The 53rd chapter of Isaiah also revealed to him the Saviour's heart, full of love and the excellencies of grace. When, in Bunyan's epic story, Christiana's son James had read the 53rd of Isaiah as a part of family worship, Greatheart sought to explain the majestic syllables, "He hath no form or comeliness. He is a man of sorrows and acquainted with grief." These words were written, said Mr. Greatheart, "for those who lack the eye that can see into our Prince's heart." The 53rd chapter of Isaiah was like an open window, enabling Brainerd to peer into the heart of the Prince of our salvation, and what he saw there melted his heart. His vision of the Saviour's broken heart broke his own heart into penitence and glad surrender. It was on Sunday evening, July 12, 1739, "as I was walking in a dark thick grove," he writes in his Diary, "unspeakable glory seemed to open to the view and apprehension of my soul. My soul was so captivated with the excellency, loveliness, greatness, and other perfections of God that I was even swallowed up in Him." On that never-to-be-forgotten day Brainerd found in the Saviour's riven heart a stairway of light leading to the Holy of Holies in the heart of God.
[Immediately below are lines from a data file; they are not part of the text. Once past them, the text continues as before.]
/-- Barriers whose generation has advanced and not; groups in each state with each command. -/
theorem wit_GroupEvents :
    let rec_ (state cmd : Nat) : Machine := { sys := [(6, 0x80000)], mem := natAt 0x80000 64 (state + cmd * 2 ^ 128 + 0x30000 * 2 ^ 256), objs := [(0x30000, objAt 4 0 2 2)] }
    let dep : Depart := { key := 0x30000, gen := 0, d := 5, sc := .die, pc := 0x10000 }
    let m : Machine := { ctxs := [(0, { st := .running, dep := some dep }), (1, { st := .running, dep := some { dep with gen := 7 } }), (2, { st := .checkpointed, dep := some dep })], objs := [(0x30000, objAt 2 0 1 500)] }
    (m.ctx 0).dep = some dep ∧ (m.ctx 0).st ≠ .checkpointed ∧ (m.ctx 2).dep = some dep ∧ (m.ctx 2).st = .checkpointed ∧ (m.objectOf 0 0x30000).any (fun v => objGen v == dep.gen) = true ∧
    (m.ctx 1).dep = some { dep with gen := 7 } ∧ (m.ctx 1).st ≠ .checkpointed ∧ (m.objectOf 1 0x30000).any (fun v => objGen v != 7) = true ∧
    grState ((rec_ 2 0).groupRec 0) = 2 ∧ (rec_ 2 0).barKey 0 = some 0x30000 ∧ (rec_ 2 0).spansOut 0 = false ∧ ((rec_ 2 0).objectIn 0 0x30000).any (fun o => objArr o == objExp o) = true ∧
    ({ rec_ 2 0 with objs := [(0x30000, objAt 4 0 1 2)] }.objectIn 0 0x30000).any (fun o => objArr o != objExp o) = true ∧ grState ((rec_ 1 0).groupRec 0) ≠ 2 ∧ grState ((rec_ 1 0).groupRec 0) ≠ 3 ∧
    grState ((rec_ 3 0).groupRec 0) = 3 ∧ (rec_ 3 0).barKey 0 = some 0x30000 ∧ ((rec_ 3 0).object 0x30000).isSome = true ∧ ((rec_ 3 0).group 0).late = none ∧ ((rec_ 3 0).setGroup 0 { late := some (0x33, 0) } |>.group 0).late = some (0x33, 0) ∧
    grState ((rec_ 1 0).groupRec 0) = 1 ∧ (grState ((rec_ 6 0).groupRec 0) ∉ [1, 2, 3]) ∧ SMap.rising (rec_ 1 0).groups = true ∧ grCmd ((rec_ 5 1).groupRec 0) = 1 ∧ grState ((rec_ 5 1).groupRec 0) = 5 ∧
    grCmd ((rec_ 1 2).groupRec 0) = 2 ∧ grState ((rec_ 1 2).groupRec 0) = 1 ∧ grCmd ((rec_ 5 3).groupRec 0) = 3 ∧ grState ((rec_ 5 3).groupRec 0) = 5 ∧ 4 ≤ grCmd ((rec_ 1 4).groupRec 0) ∧ grCmd ((rec_ 1 0xFE).groupRec 0) ≠ 0xFF ∧
    grCmd ((rec_ 1 0xFF).groupRec 0) = 0xFF ∧ (rec_ 6 0).members 0 = [] ∧ grState ((rec_ 6 0).groupRec 0) = 6 := by decide +kernel

/-- Objects whose barrier its able contexts cannot reach, and can; one that no context waits at, one of its group's barrier in a live group, and one that a group has staged. -/
theorem wit_GroupEvents_withdraw :
    let dep : Depart := { key := 0x30000, gen := 0, d := 5, sc := .die, pc := 0x10000 }
    let m (gen arr exp : Nat) : Machine := { ctxs := [(0, { st := .running, dep := some dep }), (1, { st := .running })], objs := [(0x30000, objAt 2 gen arr exp)] }
    let v (m : Machine) : Nat := (m.object 0x30000).getD 0
    let held (m : Machine) : List Nat := (List.range 384).filter fun c => (m.ctx c).dep.any (fun t => t.key == 0x30000 && t.gen == objGen (v m)) &&
      ((m.ckGroup c).bind fun g => if (m.stagedObject g.1 0x30000).isSome then some g.1 else none) == none
    objScope (v (m 0 1 500)) ≠ 7 ∧ objArr (v (m 0 1 500)) ≠ 0 ∧ objArr (v (m 0 1 500)) + (m 0 1 500).ableCount 0x30000 (v (m 0 1 500)) < objExp (v (m 0 1 500)) ∧ held (m 0 1 500) = [0] ∧ (m 0 1 500).commitsAt 0 0x30000 = false ∧
    objArr (v (m 0 0 500)) = 0 ∧ objExp (v (m 0 1 1)) ≤ objArr (v (m 0 1 1)) ∧ (m 0 1 500).stagedObject 0 0x30000 = none := by decide +kernel

/-- Blocks of this package in HBM4E, below and on the way, their moves, and what a request on them finds. -/
theorem wit_KvAndCollectiveEvents_kv :
    let m0 : Machine := { someKv with sys := [(13, 0xA0000), (14, 0xB0000), (18, 1)] }
    let entry (w tag hi : Nat) (frames : Bool) : Machine :=
      { m0 with mem := m0.mem ++ natAt 0xA0000 32 (2 ^ 63 + w * 2 ^ 59 + 0xC0000 + tag * 2 ^ 64 + hi * 2 ^ 155) ++
                  (if frames then natAt 0xB0000 64 (0xD0000 * 2 ^ 448 + 2 ^ 416) ++ natAt 0xB0040 64 (0xD1000 * 2 ^ 448 + 2 ^ 416) ++ natAt 0xD0000 8 0xE0000 ++ natAt 0xD1000 8 0xE0000 else []) }
    let low := entry 8 0 0 true
    let up := entry 0 0 0 true
    let v (tier : Nat) (frame : Option Nat) : KvMove := { pkg := 0, gbn := 0, tier, frame, who := (0, 0) }
    let sound (m : Machine) : Bool := ownerOk m 0 0 (ownerEntry m 0 0)
    let bad : Machine := { low with cores := [(0, { cxlBad := true })] }
    let told : Machine := { low with moves := [{ v 0 none with why := some 2 }] }
    (([v 0 (some 0xE0000)].find? fun u => u.pkg * 2 ^ 40 + u.gbn == 0 && u.tier == 0 && u.why.isNone) = some (v 0 (some 0xE0000))) ∧
    (([v 0 (some 0xE0000)].find? fun u => u.pkg * 2 ^ 40 + u.gbn == 0 && u.tier == 2 && u.why.isNone) = none) ∧
    (low.cxlFails (v 0 (some 0xE0000)) 2 0xC0000).2 = false ∧ (bad.cxlFails (v 0 (some 0xE0000)) 2 0xC0000).2 = true ∧ bits (ownerWord low 0 0x90) 32 16 = 0 ∧ crc64 [] = bits (ownerEntry low 0 0) 64 64 ∧
    crc64 [] ≠ bits (ownerEntry (entry 8 1 0 true) 0 0) 64 64 ∧ (up.cxlFails (v 2 (some 0xE0000)) 2 0xE0000).2 = false ∧ ({ up with hdm := [] }.cxlFails (v 2 (some 0xE0000)) 2 0xE0000).2 = true ∧
    (5 ≠ selfPkg low ∧ routes low 5 = []) ∧ (told.moves.find? fun u => u.pkg == 0 && u.gbn == 0 && u.who == (0, 0) && u.why.isSome) = some { v 0 none with why := some 2 } ∧
    ownerOk low 0 1 (ownerEntry low 0 1) = false ∧ sound (entry 1 0 0 true) = true ∧ bit (ownerEntry (entry 1 0 0 true) 0 0) 59 = true ∧ sound up = true ∧ bit (ownerEntry up 0 0) 59 = false ∧ oeTier (ownerEntry up 0 0) = 0 ∧
    sound low = true ∧ oeTier (ownerEntry low 0 0) = 2 ∧ (low.kvPop 0 0).isSome = true ∧ (up.kvPop 0 1).isSome = true ∧ (entry 8 0 0 false).kvPop 0 0 = none ∧
    (let e := ownerEntry (entry 2 0 5 true) 0 0; sound (entry 2 0 5 true) && oeSealed e && oeRv e && bits e 156 2 == 2 && oeTier e == 0) = true ∧
    (low.kvNeed (0, 0) 0 0 0 none).2 = .wait ∧ (up.kvNeed (0, 0) 0 0 0 none).2 = .ready ∧ (up.kvNeed (0, 0) 0 1 0 none).2 = .bad 1 ∧ (told.kvNeed (0, 0) 0 0 0 none).2 = .bad 2 := by decide +kernel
The 53rd of Isaiah also revealed to him a door of access to the heart of all mankind. Having seen the need of his own depraved heart, he saw a world of hearts in the same dark plight, and having found that the message of the suffering Son of God was "wondrous sweet" to his own soul, he believed that all other souls were eagerly waiting to hear the same sweet story. He was convinced that Christ is the answer -- the only answer -- to the deepest yearnings of the human spirit, just as water is the answer to the thirst of the human body. Believing that others were just as thirsty as he had been, he longed to proclaim far and wide, especially among the neglected and mistreated Indians, the gospel invitation, "Let him that is athirst come and take the water of life freely."

His Missionary Labors


Accordingly, after three years of study at Yale College, he became a missionary to the Indians, under appointment of the Scottish Society for Promoting Christian Knowledge.

On the way to his work among the Indians at Kaunaumeek, New York, he stopped and preached at Montauk, Long Island, at that time chiefly inhabited by Indians; and what was his text? He says: "I went and preached from Isaiah 53-- 'Yet it pleased the LORD to bruise him ... [and] make his soul an offering for sin.'"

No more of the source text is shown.